Prompt:
The full listing must be reproduced exactly as given.
Start of Supplied entries
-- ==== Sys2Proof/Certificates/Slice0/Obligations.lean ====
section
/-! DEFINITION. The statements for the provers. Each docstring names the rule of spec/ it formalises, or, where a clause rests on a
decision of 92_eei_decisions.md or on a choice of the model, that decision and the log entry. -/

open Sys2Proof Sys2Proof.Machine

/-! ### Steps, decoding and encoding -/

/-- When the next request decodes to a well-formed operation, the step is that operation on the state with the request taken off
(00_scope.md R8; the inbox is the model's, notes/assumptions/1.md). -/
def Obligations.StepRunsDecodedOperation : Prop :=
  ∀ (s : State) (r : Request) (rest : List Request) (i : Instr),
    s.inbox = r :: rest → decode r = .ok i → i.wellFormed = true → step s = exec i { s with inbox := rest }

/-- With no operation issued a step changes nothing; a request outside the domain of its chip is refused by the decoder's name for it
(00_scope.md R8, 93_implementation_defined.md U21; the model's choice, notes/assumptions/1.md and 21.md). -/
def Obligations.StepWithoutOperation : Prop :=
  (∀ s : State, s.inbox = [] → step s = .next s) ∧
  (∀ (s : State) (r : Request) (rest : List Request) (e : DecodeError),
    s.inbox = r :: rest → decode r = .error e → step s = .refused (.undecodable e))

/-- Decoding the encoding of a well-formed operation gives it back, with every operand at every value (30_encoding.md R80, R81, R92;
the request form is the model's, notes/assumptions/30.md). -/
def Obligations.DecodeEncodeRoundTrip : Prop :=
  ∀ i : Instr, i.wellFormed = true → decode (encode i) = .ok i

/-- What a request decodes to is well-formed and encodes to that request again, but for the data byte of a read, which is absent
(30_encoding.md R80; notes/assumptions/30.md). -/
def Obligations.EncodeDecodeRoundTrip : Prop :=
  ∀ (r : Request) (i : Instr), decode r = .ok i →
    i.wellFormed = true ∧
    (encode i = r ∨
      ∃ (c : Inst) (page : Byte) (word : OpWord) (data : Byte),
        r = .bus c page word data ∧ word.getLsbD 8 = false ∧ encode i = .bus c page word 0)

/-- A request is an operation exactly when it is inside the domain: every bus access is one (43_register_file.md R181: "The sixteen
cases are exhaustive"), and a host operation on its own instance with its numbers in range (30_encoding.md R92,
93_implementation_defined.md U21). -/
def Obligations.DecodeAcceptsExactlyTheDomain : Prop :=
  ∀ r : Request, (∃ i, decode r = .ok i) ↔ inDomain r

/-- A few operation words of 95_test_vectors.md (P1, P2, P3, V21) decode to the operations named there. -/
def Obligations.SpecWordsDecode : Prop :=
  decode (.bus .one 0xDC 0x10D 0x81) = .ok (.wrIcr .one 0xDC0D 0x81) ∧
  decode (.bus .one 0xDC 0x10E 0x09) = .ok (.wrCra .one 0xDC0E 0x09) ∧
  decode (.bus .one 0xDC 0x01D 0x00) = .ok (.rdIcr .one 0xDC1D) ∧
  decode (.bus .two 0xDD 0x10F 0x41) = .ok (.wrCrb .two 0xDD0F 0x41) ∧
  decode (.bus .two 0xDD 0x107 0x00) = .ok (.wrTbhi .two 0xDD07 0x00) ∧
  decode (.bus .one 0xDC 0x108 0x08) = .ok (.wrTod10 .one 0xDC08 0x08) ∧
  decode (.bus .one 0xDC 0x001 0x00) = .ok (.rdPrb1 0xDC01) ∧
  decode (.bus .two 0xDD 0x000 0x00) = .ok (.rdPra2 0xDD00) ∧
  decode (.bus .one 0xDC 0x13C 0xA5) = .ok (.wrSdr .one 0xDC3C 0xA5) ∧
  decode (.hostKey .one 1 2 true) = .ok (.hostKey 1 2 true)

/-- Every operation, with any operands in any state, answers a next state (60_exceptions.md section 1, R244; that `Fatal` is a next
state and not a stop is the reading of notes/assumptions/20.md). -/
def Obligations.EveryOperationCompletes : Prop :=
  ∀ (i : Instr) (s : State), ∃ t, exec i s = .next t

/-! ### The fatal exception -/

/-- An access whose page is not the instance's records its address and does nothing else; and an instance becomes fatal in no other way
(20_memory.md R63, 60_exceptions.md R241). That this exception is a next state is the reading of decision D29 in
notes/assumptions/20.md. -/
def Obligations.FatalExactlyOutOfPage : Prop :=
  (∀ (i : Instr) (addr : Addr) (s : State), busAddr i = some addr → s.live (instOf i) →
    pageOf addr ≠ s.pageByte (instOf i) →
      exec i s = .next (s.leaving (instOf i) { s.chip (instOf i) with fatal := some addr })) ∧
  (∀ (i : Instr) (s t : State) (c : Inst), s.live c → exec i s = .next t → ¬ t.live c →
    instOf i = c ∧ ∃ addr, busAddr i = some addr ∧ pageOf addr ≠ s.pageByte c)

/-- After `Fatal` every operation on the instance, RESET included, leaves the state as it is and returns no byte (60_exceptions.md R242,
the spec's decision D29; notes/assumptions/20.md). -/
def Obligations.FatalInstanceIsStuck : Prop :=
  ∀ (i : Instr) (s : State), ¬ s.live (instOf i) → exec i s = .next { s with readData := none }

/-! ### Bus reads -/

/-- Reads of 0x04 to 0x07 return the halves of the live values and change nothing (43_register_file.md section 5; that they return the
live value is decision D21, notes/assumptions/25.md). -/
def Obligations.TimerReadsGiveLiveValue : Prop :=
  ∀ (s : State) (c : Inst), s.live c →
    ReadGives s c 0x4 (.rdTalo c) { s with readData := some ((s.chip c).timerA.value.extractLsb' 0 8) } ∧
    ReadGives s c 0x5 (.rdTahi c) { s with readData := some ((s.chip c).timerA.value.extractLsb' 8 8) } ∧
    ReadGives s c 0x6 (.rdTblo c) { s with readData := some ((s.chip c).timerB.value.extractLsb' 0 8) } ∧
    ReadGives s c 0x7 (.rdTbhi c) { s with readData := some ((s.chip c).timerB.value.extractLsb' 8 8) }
End of Supplied entries
Written reply:
-- ==== Sys2Proof/Certificates/Slice0/Obligations.lean ====
section
/-! DEFINITION. The statements for the provers. Each docstring names the rule of spec/ it formalises, or, where a clause rests on a
decision of 92_eei_decisions.md or on a choice of the model, that decision and the log entry. -/

open Sys2Proof Sys2Proof.Machine

/-! ### Steps, decoding and encoding -/

/-- When the next request decodes to a well-formed operation, the step is that operation on the state with the request taken off
(00_scope.md R8; the inbox is the model's, notes/assumptions/1.md). -/
def Obligations.StepRunsDecodedOperation : Prop :=
  ∀ (s : State) (r : Request) (rest : List Request) (i : Instr),
    s.inbox = r :: rest → decode r = .ok i → i.wellFormed = true → step s = exec i { s with inbox := rest }

/-- With no operation issued a step changes nothing; a request outside the domain of its chip is refused by the decoder's name for it
(00_scope.md R8, 93_implementation_defined.md U21; the model's choice, notes/assumptions/1.md and 21.md). -/
def Obligations.StepWithoutOperation : Prop :=
  (∀ s : State, s.inbox = [] → step s = .next s) ∧
  (∀ (s : State) (r : Request) (rest : List Request) (e : DecodeError),
    s.inbox = r :: rest → decode r = .error e → step s = .refused (.undecodable e))

/-- Decoding the encoding of a well-formed operation gives it back, with every operand at every value (30_encoding.md R80, R81, R92;
the request form is the model's, notes/assumptions/30.md). -/
def Obligations.DecodeEncodeRoundTrip : Prop :=
  ∀ i : Instr, i.wellFormed = true → decode (encode i) = .ok i

/-- What a request decodes to is well-formed and encodes to that request again, but for the data byte of a read, which is absent
(30_encoding.md R80; notes/assumptions/30.md). -/
def Obligations.EncodeDecodeRoundTrip : Prop :=
  ∀ (r : Request) (i : Instr), decode r = .ok i →
    i.wellFormed = true ∧
    (encode i = r ∨
      ∃ (c : Inst) (page : Byte) (word : OpWord) (data : Byte),
        r = .bus c page word data ∧ word.getLsbD 8 = false ∧ encode i = .bus c page word 0)

/-- A request is an operation exactly when it is inside the domain: every bus access is one (43_register_file.md R181: "The sixteen
cases are exhaustive"), and a host operation on its own instance with its numbers in range (30_encoding.md R92,
93_implementation_defined.md U21). -/
def Obligations.DecodeAcceptsExactlyTheDomain : Prop :=
  ∀ r : Request, (∃ i, decode r = .ok i) ↔ inDomain r

/-- A few operation words of 95_test_vectors.md (P1, P2, P3, V21) decode to the operations named there. -/
def Obligations.SpecWordsDecode : Prop :=
  decode (.bus .one 0xDC 0x10D 0x81) = .ok (.wrIcr .one 0xDC0D 0x81) ∧
  decode (.bus .one 0xDC 0x10E 0x09) = .ok (.wrCra .one 0xDC0E 0x09) ∧
  decode (.bus .one 0xDC 0x01D 0x00) = .ok (.rdIcr .one 0xDC1D) ∧
  decode (.bus .two 0xDD 0x10F 0x41) = .ok (.wrCrb .two 0xDD0F 0x41) ∧
  decode (.bus .two 0xDD 0x107 0x00) = .ok (.wrTbhi .two 0xDD07 0x00) ∧
  decode (.bus .one 0xDC 0x108 0x08) = .ok (.wrTod10 .one 0xDC08 0x08) ∧
  decode (.bus .one 0xDC 0x001 0x00) = .ok (.rdPrb1 0xDC01) ∧
  decode (.bus .two 0xDD 0x000 0x00) = .ok (.rdPra2 0xDD00) ∧
  decode (.bus .one 0xDC 0x13C 0xA5) = .ok (.wrSdr .one 0xDC3C 0xA5) ∧
  decode (.hostKey .one 1 2 true) = .ok (.hostKey 1 2 true)

/-- Every operation, with any operands in any state, answers a next state (60_exceptions.md section 1, R244; that `Fatal` is a next
state and not a stop is the reading of notes/assumptions/20.md). -/
def Obligations.EveryOperationCompletes : Prop :=
  ∀ (i : Instr) (s : State), ∃ t, exec i s = .next t

/-! ### The fatal exception -/

/-- An access whose page is not the instance's records its address and does nothing else; and an instance becomes fatal in no other way
(20_memory.md R63, 60_exceptions.md R241). That this exception is a next state is the reading of decision D29 in
notes/assumptions/20.md. -/
def Obligations.FatalExactlyOutOfPage : Prop :=
  (∀ (i : Instr) (addr : Addr) (s : State), busAddr i = some addr → s.live (instOf i) →
    pageOf addr ≠ s.pageByte (instOf i) →
      exec i s = .next (s.leaving (instOf i) { s.chip (instOf i) with fatal := some addr })) ∧
  (∀ (i : Instr) (s t : State) (c : Inst), s.live c → exec i s = .next t → ¬ t.live c →
    instOf i = c ∧ ∃ addr, busAddr i = some addr ∧ pageOf addr ≠ s.pageByte c)

/-- After `Fatal` every operation on the instance, RESET included, leaves the state as it is and returns no byte (60_exceptions.md R242,
the spec's decision D29; notes/assumptions/20.md). -/
def Obligations.FatalInstanceIsStuck : Prop :=
  ∀ (i : Instr) (s : State), ¬ s.live (instOf i) → exec i s = .next { s with readData := none }

/-! ### Bus reads -/

/-- Reads of 0x04 to 0x07 return the halves of the live values and change nothing (43_register_file.md section 5; that they return the
live value is decision D21, notes/assumptions/25.md). -/
def Obligations.TimerReadsGiveLiveValue : Prop :=
  ∀ (s : State) (c : Inst), s.live c →
    ReadGives s c 0x4 (.rdTalo c) { s with readData := some ((s.chip c).timerA.value.extractLsb' 0 8) } ∧
    ReadGives s c 0x5 (.rdTahi c) { s with readData := some ((s.chip c).timerA.value.extractLsb' 8 8) } ∧
    ReadGives s c 0x6 (.rdTblo c) { s with readData := some ((s.chip c).timerB.value.extractLsb' 0 8) } ∧
    ReadGives s c 0x7 (.rdTbhi c) { s with readData := some ((s.chip c).timerB.value.extractLsb' 8 8) }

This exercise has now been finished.